*Work request*
Find the word "fabric" in the data below and copy each line that holds it.
# # # # # # #
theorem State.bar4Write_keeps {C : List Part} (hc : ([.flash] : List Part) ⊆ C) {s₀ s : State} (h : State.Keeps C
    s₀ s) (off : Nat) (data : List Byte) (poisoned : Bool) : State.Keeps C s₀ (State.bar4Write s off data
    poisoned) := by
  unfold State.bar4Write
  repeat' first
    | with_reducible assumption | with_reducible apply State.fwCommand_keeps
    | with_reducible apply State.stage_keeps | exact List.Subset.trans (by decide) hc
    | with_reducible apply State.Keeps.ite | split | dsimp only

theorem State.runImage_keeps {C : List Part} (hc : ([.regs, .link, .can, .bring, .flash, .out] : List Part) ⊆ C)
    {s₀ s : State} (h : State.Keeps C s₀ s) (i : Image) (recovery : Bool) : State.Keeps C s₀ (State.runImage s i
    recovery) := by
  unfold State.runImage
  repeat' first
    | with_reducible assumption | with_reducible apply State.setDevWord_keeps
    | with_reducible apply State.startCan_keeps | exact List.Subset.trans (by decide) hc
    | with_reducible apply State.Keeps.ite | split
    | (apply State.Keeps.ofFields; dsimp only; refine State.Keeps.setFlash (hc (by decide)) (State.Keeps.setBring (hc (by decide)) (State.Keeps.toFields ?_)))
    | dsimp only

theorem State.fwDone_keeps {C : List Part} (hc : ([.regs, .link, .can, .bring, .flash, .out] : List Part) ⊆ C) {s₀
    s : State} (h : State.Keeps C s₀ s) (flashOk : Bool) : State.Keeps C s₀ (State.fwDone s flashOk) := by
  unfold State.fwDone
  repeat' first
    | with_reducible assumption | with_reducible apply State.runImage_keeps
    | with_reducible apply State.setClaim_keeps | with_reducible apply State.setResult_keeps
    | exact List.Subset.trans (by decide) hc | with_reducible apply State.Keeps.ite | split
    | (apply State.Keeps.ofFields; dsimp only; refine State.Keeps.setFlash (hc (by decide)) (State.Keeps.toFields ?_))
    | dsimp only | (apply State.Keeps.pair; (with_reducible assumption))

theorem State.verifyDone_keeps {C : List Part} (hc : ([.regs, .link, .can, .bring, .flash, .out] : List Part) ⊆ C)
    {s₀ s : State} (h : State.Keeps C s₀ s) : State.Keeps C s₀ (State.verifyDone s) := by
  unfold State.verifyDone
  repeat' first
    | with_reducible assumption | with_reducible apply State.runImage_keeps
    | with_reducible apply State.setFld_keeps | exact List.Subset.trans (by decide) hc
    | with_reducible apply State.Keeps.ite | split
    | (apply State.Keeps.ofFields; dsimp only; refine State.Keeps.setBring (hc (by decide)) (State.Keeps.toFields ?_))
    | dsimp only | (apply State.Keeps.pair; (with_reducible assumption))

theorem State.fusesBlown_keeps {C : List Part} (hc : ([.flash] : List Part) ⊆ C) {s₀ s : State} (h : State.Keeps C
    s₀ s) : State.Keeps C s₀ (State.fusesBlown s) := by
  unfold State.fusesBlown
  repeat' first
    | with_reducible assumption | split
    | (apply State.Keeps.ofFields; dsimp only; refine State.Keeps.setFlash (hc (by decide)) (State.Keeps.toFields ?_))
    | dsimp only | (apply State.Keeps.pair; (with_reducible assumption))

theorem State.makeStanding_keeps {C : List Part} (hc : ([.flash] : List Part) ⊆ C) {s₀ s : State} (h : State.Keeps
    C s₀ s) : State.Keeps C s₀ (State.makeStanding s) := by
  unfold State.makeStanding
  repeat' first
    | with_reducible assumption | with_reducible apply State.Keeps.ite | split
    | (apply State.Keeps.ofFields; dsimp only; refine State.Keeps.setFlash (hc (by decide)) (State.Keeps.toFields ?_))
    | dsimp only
# # # # # # #
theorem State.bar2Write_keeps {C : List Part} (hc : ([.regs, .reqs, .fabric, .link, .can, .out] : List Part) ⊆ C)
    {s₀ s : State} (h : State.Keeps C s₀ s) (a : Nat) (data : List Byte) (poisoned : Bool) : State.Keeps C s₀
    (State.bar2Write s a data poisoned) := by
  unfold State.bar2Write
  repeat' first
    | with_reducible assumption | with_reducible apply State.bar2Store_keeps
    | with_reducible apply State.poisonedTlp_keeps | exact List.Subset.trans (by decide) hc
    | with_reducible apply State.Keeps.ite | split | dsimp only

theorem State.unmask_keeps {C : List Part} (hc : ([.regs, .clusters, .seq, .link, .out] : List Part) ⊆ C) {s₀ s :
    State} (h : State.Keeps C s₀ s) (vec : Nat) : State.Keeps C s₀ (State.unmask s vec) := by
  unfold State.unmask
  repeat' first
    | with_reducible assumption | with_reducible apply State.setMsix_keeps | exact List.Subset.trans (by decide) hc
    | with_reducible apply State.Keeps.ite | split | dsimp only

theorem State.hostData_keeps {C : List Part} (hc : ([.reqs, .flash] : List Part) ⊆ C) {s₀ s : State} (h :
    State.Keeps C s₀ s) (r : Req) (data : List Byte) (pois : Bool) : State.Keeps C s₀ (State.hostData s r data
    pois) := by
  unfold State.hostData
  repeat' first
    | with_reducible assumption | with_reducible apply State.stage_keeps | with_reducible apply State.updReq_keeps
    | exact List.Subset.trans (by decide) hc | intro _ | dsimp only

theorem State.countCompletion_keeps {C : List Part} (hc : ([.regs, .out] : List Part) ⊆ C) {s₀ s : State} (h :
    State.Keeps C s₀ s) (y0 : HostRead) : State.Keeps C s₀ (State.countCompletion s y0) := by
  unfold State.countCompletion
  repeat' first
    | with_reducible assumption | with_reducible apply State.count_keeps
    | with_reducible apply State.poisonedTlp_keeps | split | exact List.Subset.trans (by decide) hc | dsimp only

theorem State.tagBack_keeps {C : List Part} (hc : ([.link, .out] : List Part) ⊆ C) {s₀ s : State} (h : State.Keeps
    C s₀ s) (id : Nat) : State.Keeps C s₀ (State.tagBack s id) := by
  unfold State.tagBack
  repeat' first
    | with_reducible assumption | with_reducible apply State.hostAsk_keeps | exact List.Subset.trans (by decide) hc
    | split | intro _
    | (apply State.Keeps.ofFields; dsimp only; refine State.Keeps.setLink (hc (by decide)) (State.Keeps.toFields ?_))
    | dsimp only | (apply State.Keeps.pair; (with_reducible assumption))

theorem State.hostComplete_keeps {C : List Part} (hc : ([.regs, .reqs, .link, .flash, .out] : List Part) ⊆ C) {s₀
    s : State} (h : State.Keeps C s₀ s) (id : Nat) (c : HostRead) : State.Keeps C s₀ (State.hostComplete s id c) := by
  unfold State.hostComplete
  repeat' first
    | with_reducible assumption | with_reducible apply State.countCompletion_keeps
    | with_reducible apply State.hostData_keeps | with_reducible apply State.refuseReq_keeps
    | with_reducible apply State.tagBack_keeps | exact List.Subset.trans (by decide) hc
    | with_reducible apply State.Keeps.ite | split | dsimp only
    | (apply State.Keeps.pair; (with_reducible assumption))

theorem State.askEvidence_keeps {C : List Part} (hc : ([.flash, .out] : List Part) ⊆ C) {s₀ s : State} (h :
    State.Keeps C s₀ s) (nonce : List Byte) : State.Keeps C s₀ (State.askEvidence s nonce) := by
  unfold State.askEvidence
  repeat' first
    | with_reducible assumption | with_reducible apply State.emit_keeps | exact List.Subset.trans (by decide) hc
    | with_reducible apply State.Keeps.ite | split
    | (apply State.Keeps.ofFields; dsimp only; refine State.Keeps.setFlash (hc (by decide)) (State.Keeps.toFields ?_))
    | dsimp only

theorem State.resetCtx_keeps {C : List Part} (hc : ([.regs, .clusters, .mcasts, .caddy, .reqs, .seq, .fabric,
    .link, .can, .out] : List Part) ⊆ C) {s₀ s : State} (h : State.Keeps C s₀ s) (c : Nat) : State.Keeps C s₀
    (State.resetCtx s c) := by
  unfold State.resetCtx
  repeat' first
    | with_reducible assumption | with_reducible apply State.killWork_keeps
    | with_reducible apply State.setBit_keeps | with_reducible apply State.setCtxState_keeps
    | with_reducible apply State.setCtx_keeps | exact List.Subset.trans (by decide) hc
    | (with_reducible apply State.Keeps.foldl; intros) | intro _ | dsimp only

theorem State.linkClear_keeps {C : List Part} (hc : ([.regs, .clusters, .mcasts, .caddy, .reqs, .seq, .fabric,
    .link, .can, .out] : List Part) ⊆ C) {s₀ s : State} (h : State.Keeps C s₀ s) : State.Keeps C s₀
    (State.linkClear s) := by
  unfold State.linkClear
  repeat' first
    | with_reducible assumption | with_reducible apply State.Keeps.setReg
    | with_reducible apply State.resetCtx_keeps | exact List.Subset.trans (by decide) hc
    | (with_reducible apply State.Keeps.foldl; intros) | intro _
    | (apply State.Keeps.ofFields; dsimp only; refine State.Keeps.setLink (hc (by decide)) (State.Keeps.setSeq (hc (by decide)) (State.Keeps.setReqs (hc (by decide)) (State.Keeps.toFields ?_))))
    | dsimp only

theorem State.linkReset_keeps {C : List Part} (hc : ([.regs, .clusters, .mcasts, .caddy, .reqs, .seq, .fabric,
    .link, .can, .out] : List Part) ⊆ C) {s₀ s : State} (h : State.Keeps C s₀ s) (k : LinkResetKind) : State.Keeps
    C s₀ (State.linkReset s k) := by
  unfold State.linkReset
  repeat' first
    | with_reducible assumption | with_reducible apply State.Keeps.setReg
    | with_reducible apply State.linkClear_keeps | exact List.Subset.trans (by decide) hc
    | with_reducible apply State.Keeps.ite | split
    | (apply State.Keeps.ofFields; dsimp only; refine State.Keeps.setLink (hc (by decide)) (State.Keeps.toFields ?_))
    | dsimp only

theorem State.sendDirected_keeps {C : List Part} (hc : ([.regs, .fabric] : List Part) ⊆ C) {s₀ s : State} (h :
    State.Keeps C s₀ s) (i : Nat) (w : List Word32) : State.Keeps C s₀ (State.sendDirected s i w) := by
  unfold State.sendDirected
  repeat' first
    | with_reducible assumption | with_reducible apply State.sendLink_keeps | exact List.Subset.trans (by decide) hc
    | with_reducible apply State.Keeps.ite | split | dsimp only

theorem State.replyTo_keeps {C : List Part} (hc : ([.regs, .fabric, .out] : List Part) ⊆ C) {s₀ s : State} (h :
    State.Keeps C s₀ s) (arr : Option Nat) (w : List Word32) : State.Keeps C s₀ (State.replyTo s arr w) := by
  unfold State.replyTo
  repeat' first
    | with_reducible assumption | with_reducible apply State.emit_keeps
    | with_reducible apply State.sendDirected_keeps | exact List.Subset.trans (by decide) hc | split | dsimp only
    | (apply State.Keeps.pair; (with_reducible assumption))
# # # # # # #
*Written response*
theorem State.bar2Write_keeps {C : List Part} (hc : ([.regs, .reqs, .fabric, .link, .can, .out] : List Part) ⊆ C)
theorem State.resetCtx_keeps {C : List Part} (hc : ([.regs, .clusters, .mcasts, .caddy, .reqs, .seq, .fabric,
theorem State.linkClear_keeps {C : List Part} (hc : ([.regs, .clusters, .mcasts, .caddy, .reqs, .seq, .fabric,
theorem State.linkReset_keeps {C : List Part} (hc : ([.regs, .clusters, .mcasts, .caddy, .reqs, .seq, .fabric,
theorem State.sendDirected_keeps {C : List Part} (hc : ([.regs, .fabric] : List Part) ⊆ C) {s₀ s : State} (h :
theorem State.replyTo_keeps {C : List Part} (hc : ([.regs, .fabric, .out] : List Part) ⊆ C) {s₀ s : State} (h :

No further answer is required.